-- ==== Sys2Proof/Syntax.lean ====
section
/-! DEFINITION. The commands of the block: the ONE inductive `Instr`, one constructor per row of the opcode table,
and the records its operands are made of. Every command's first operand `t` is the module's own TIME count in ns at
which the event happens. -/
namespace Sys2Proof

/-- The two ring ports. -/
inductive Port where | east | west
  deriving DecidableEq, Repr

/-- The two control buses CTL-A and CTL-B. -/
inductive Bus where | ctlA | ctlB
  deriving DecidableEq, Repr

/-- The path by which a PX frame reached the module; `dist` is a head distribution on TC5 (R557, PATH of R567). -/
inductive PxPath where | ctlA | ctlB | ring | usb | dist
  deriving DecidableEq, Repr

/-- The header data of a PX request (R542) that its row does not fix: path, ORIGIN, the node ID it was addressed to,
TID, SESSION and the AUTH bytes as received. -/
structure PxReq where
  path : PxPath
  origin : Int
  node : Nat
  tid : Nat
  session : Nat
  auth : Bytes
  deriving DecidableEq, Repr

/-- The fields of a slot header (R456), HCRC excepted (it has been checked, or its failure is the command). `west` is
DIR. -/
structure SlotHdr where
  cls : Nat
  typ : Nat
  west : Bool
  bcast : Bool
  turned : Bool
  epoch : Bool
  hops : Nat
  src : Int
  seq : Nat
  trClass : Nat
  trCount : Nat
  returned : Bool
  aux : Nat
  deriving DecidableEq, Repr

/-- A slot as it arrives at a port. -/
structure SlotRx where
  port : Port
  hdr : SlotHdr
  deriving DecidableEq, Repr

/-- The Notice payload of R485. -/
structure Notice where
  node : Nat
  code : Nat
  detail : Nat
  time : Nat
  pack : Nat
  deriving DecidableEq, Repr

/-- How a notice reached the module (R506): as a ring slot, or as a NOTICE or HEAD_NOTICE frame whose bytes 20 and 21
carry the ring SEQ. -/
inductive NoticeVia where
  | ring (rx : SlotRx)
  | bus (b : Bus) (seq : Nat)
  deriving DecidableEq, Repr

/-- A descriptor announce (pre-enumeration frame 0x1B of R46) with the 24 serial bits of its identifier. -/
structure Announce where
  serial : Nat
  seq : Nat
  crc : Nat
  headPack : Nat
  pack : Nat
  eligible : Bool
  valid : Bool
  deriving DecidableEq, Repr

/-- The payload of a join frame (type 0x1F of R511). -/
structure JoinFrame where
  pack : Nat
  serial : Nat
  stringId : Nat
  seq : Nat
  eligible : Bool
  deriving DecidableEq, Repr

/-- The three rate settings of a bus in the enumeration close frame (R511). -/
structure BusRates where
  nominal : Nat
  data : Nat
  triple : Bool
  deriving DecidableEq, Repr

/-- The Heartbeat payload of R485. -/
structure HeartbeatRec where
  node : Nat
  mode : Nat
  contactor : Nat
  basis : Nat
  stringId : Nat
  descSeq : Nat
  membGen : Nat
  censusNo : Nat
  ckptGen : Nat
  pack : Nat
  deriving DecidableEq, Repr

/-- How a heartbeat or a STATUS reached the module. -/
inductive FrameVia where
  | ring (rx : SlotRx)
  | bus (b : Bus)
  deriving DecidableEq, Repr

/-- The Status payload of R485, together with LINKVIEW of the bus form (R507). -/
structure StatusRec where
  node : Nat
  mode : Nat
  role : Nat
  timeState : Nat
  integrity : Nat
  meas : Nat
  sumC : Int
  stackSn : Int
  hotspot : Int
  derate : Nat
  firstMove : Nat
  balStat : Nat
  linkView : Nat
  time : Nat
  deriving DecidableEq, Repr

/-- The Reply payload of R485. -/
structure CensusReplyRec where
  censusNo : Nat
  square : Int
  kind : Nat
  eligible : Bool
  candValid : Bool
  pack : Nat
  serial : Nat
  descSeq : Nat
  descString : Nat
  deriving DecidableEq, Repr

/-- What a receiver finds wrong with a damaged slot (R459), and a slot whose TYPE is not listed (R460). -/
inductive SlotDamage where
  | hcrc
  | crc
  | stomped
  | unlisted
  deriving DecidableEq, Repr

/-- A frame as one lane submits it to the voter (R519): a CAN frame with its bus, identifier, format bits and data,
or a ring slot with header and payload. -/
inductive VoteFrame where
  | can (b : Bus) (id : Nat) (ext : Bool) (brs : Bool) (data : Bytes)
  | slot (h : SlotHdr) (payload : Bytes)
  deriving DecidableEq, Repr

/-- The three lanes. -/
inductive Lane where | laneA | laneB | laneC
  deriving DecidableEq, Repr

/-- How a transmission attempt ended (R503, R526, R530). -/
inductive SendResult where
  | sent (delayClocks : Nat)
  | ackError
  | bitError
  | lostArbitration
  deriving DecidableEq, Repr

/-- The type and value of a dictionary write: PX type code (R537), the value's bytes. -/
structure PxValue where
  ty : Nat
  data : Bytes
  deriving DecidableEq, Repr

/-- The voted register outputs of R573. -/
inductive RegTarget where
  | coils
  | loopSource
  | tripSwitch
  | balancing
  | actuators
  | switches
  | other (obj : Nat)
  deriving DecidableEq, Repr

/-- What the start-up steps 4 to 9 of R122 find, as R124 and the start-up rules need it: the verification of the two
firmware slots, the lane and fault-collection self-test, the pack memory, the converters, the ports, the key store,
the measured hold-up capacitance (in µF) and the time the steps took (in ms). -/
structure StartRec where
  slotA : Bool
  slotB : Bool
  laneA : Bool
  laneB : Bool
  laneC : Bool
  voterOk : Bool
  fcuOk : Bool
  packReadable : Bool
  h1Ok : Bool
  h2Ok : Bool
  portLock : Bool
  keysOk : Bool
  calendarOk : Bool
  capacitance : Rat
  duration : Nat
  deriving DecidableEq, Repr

◆ **The problem**
Copy out each line in the preceding records that contains "SlotHdr".

◆ **Solution to this exercise**
structure SlotHdr where
  hdr : SlotHdr
  | slot (h : SlotHdr) (payload : Bytes)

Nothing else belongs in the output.